Find all the elements of [1, n] inclusive that do not appear in this array.

Could you do it without extra space and in O(n) runtime? You may assume the returned list does not count as extra space.

Example:

Input:
[4,3,2,7,8,2,3,1]

Output:
[5,6]

Suppose an array of integers of length N, the values of the elements in the array are in the [1,n] interval.
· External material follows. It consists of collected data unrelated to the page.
-- ==== Sys2Proof/Proofs/Operations.lean ====
section
/-! PROOF. The operations one by one: the six commands (41_transport_engine.md R124, R125, R135), the bus and the wire formats
(R121, R122; 30_encoding.md R71 to R78), the response (R141). -/

namespace Sys2Proof.Machine

/-! ## Commands -/

/-- An armed engine starts the round trip (R135). -/
theorem State.started_of_armed {s : State} (hf : s.fsm = .idle) (hv : s.verified = true) (op : Op) (key : Byte)
    (action : ActionKind) (led : Bool) :
    (s.onIdle fun t => t.guarded fun u => (u.latch op key action led).startRT) = s.started op key action led := by
  rw [State.onIdle_of_idle _ _ hf, State.guarded_of_verified s.accept _ hv]
  rfl

/-- An armed engine starts a bounded loop of round trips with `att` = 0 (R135). -/
theorem State.loop_started_of_armed {s : State} (hf : s.fsm = .idle) (hv : s.verified = true) (op : Op) (key : Byte)
    (action : ActionKind) (led : Bool) :
    (s.onIdle fun t => t.guarded fun u => ({ u with att := 0#4 }.latch op key action led).startRT) =
      { s.started op key action led with att := 0#4 } := by
  rw [State.onIdle_of_idle _ _ hf, State.guarded_of_verified s.accept _ hv]
  rfl

/-- An unarmed engine answers `NotVerified`, whatever the command would run (R125). -/
theorem State.answered_of_unarmed {s : State} (hf : s.fsm = .idle) (hv : s.verified = false) (run : State → State) :
    (s.onIdle fun t => t.guarded run) = s.answered ⟨false, .notVerified, false, false, 0#3, 0#8⟩ := by
  rw [State.onIdle_of_idle _ _ hf, State.guarded_of_unverified s.accept _ hv]
  rfl

theorem exec_verify_of_idle {s : State} (hf : s.fsm = .idle) :
    exec .verify s = .next { s with rsp := { s.rsp with valid := false }, op := .verify, att := 0#4, fsm := .vRd } :=
  congrArg Host.Outcome.next (State.onIdle_of_idle s _ hf)

/-- Settles O17. -/
theorem verifyStartsTheIdentityRead : Obligations.VerifyStartsTheIdentityRead := by
  unfold Obligations.VerifyStartsTheIdentityRead
  exact fun _ => exec_verify_of_idle

/-- Settles O18. -/
theorem armedCommandsStartTheirRoundTrip : Obligations.ArmedCommandsStartTheirRoundTrip := by
  unfold Obligations.ArmedCommandsStartTheirRoundTrip
  intro s hf hv
  refine ⟨fun k a l => ?keyaction, fun k => ?press, fun k => ?release, ?releaseall, ?kbden⟩
  case keyaction | press | release => exact congrArg Host.Outcome.next (State.started_of_armed hf hv ..)
  case releaseall | kbden => exact congrArg Host.Outcome.next (State.loop_started_of_armed hf hv ..)

/-- Settles O19. -/
theorem guardAnswersNotVerified : Obligations.GuardAnswersNotVerified := by
  unfold Obligations.GuardAnswersNotVerified
  intro s hf hv
  refine ⟨?guarded, _, exec_verify_of_idle hf, rfl⟩
  case guarded =>
    rintro i (⟨k, a, l, rfl⟩ | ⟨k, rfl⟩ | ⟨k, rfl⟩ | rfl | rfl)
    all_goals exact congrArg Host.Outcome.next (State.answered_of_unarmed hf hv _)

/-- Settles O20. -/
theorem commandsAreNotSeenWhileBusy : Obligations.CommandsAreNotSeenWhileBusy := by
  unfold Obligations.CommandsAreNotSeenWhileBusy
  intro s hf
  rintro i (rfl | ⟨k, a, l, rfl⟩ | ⟨k, rfl⟩ | ⟨k, rfl⟩ | rfl | rfl)
  all_goals exact congrArg Host.Outcome.next (State.onIdle_of_busy s _ hf)

/-! ## The bus -/

/-- The write of the model follows the policy table (R121, R137, R138). -/
theorem State.busWrite_eq_writeResult (s : State) (addr : Addr) (data : Byte) :
    s.busWrite addr data = s.writeResult addr data := by
  unfold State.writeResult
  split
  next err _ hp =>
    rw [State.busWrite_of_done s addr data err _ hp]
    cases hf : s.fsm <;> cases err <;> simp [State.afterWrite, State.record, State.abortRT, State.backoff, hf]
  next hp => exact State.busWrite_of_waiting s addr data hp

/-- The identity candidate, judged (R132, R136). -/
theorem State.judgeIdentity_eq_ite (s : State) : s.judgeIdentity =
    if s.conf = 0x82#8 then
      { s with
        verified := true, att := 0#4, key := 0#8, act := .test, led := false
        abyte := encodeActionByte 0#8 .test false, fsm := .kaWk }
    else { s with verified := false, rsp := ⟨false, .done, false, false, 0#3, 0#8⟩, fsm := .resp } := rfl

/-- The answered read of the model follows the policy table (R122, R132, R136, R138). -/
theorem State.readAnswered_eq_readResult (s : State) (addr : Addr) (answer : Option Byte) :
    s.readAnswered addr answer = s.readResult addr answer := by
  cases answer with
  | some b =>
    cases hf : s.fsm <;>
      simp [State.readAnswered, State.afterRead, State.readResult, State.record, State.judgeIdentity_eq_ite, hf]
  | none =>
    cases hf : s.fsm <;>
      simp [State.readAnswered, State.afterRead, State.readResult, State.record, State.failedAttempt,
        State.abortRT, State.backoff, State.unverify, State.respondStatus, State.respond, Config.maxAttempts, hf]

/-! ### The rows of the policy tables -/

theorem State.readResult_kaRc_some {s : State} (hf : s.fsm = .kaRc) (addr : Addr) (b : Byte) :
    s.readResult addr (some b) = { s with bus := s.bus ++ [BusEvent.read addr (some b)], conf := b, fsm := .kaVal } := by
  simp only [State.readResult, hf]

theorem State.readResult_kaRc_none {s : State} (hf : s.fsm = .kaRc) (addr : Addr) : s.readResult addr none =
    { s with bus := s.bus ++ [BusEvent.read addr none], rt := ⟨false, false, 0#3⟩, fsm := .rtEnd } := by
  simp only [State.readResult, hf]

theorem exec_buswrite (addr : Addr) (data : Byte) (s : State) :
    exec (.buswrite addr data) s = .next (s.writeResult addr data) :=
  congrArg Host.Outcome.next (s.busWrite_eq_writeResult addr data)

/-- Settles O22. -/
theorem buswriteFollowsTheIssuingState : Obligations.BuswriteFollowsTheIssuingState := by
  unfold Obligations.BuswriteFollowsTheIssuingState
  exact fun s addr data => exec_buswrite addr data s

theorem exec_busread_of_byte {s : State} {b : Byte} (hp : s.port = .done false b) (addr : Addr) :
    exec (.busread addr) s = .next (s.readResult addr (some b)) := by
  rw [← State.readAnswered_eq_readResult, ← State.busRead_of_byte s addr b hp]
  rfl

theorem exec_busread_of_error {s : State} {b : Byte} (hp : s.port = .done true b) (addr : Addr) :
    exec (.busread addr) s = .next (s.readResult addr none) := by
  rw [← State.readAnswered_eq_readResult, ← State.busRead_of_error s addr b hp]
  rfl

theorem exec_busread_of_waiting {s : State} (hp : ∀ e b, s.port ≠ .done e b) (addr : Addr) :
    exec (.busread addr) s = .next s :=
  congrArg Host.Outcome.next (State.busRead_of_waiting s addr hp)

/-- Settles O23. -/
theorem busreadFollowsTheIssuingState : Obligations.BusreadFollowsTheIssuingState := by
  unfold Obligations.BusreadFollowsTheIssuingState
  exact fun s addr => ⟨fun _ hp => exec_busread_of_byte hp addr, fun _ hp => exec_busread_of_error hp addr,
    fun hp => exec_busread_of_waiting hp addr⟩

/-! ## The wire formats -/

theorem exec_frame (key : Byte) (parity led : Bool) (action : ActionKind) (checksum : BitVec 4) (s : State) :
    exec (.frame key parity led action checksum) s = .next (s.writeResult s.address
      (if s.fsm = .kaWa then packActionByte parity led action checksum else key)) :=
  exec_buswrite s.address _ s

/-- Settles O24: the first write goes on to the second byte's state, and there the frame's due byte is the action byte. -/
theorem frameIsTwoWritesInOrder : Obligations.FrameIsTwoWritesInOrder := by
  unfold Obligations.FrameIsTwoWritesInOrder
  intro s k p l a c ab
  refine ⟨exec_frame k p l a c s, fun b b' hf hp => ?_⟩
  refine ⟨{ s with bus := s.bus ++ [BusEvent.write s.address k false], fsm := .kaWa }, ?first, rfl, ?second⟩
  case first => rw [exec_frame, if_neg (by simp [hf]), State.writeResult, hp, hf]
  case second => simp [exec_frame, State.writeResult, ab]

/-- Settles O25. -/
theorem actionBytesAreWritten : Obligations.ActionBytesAreWritten := by
  unfold Obligations.ActionBytesAreWritten
  intro s p l c
  exact ⟨exec_buswrite .., exec_buswrite .., exec_buswrite .., exec_buswrite ..⟩

theorem exec_confirm (parity error switch led : Bool) (checksum : BitVec 4) (s : State) :
    exec (.confirm parity error switch led checksum) s =
      .next (s.readResult s.address (some (packConfirm parity error switch led checksum))) :=
  congrArg Host.Outcome.next (s.readAnswered_eq_readResult ..)

theorem exec_identity (s : State) : exec .identity s = .next (s.readResult s.address (some 0x82#8)) :=
  congrArg Host.Outcome.next (s.readAnswered_eq_readResult ..)

/-- Settles O26. -/
theorem confirmAndIdentityAnswerARead : Obligations.ConfirmAndIdentityAnswerARead := by
  unfold Obligations.ConfirmAndIdentityAnswerARead
  exact fun s => ⟨fun p e sw l c => exec_confirm p e sw l c s, exec_identity s⟩

/-! ## The response -/

theorem exec_rsp_of_resp {s : State} (hf : s.fsm = .resp) (status : Status) (flag ok : Bool) (err : BitVec 3)
    (confirm : Byte) :
    exec (.rsp status flag ok err confirm) s =
      .next { s with rsp := ⟨true, status, flag, ok, err, confirm⟩, fsm := .idle } :=
  if_pos hf

/-- Settles O27. -/
theorem responseIsPresentedInResp : Obligations.ResponseIsPresentedInResp := by
  unfold Obligations.ResponseIsPresentedInResp
  exact fun s st f o e c => ⟨fun hf => exec_rsp_of_resp hf st f o e c, fun hf => if_neg hf⟩

end Sys2Proof.Machine
end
What integers in the [1,n] interval of the array do not appear?

Ideas and codes

First of all, you can think of using another temporary array to record the number of occurrences of each element, and the element with zero occurrences does not appear in the array. The code is as follows:

    public List<Integer> findDisappearedNumbers(int[] nums) {
        int[] temp = new int[nums.length + 1];
        for (int i = 0; i < nums.length; i++) {
            temp[nums[i]]++;
        }
        
        List<Integer> result = new ArrayList<>();
        for (int i = 1; i < temp.length; i++) {
            if (temp[i] == 0) {
                result.add(i);
            }
        }
        return result;
    }

However, this implementation violates the spatial complexity of O(1) (in this case, the result set is not considered as extra space). So how can we avoid using temporary arrays? In fact, we can use the way of exchanging elements in the original array to transform it into a new ordered array. That is to say, from the far left, every time an element is encountered, it will be prevented to the target location of the element. If element i is encountered at bit 0, the element at position i-1 and the element at position 0 will be exchanged, and whether the new element needs to be exchanged will be judged here. If the current element does not need to be swapped, the pointer moves one bit to the right. A scenario that does not need to be performed means that the current element already appears at the target location.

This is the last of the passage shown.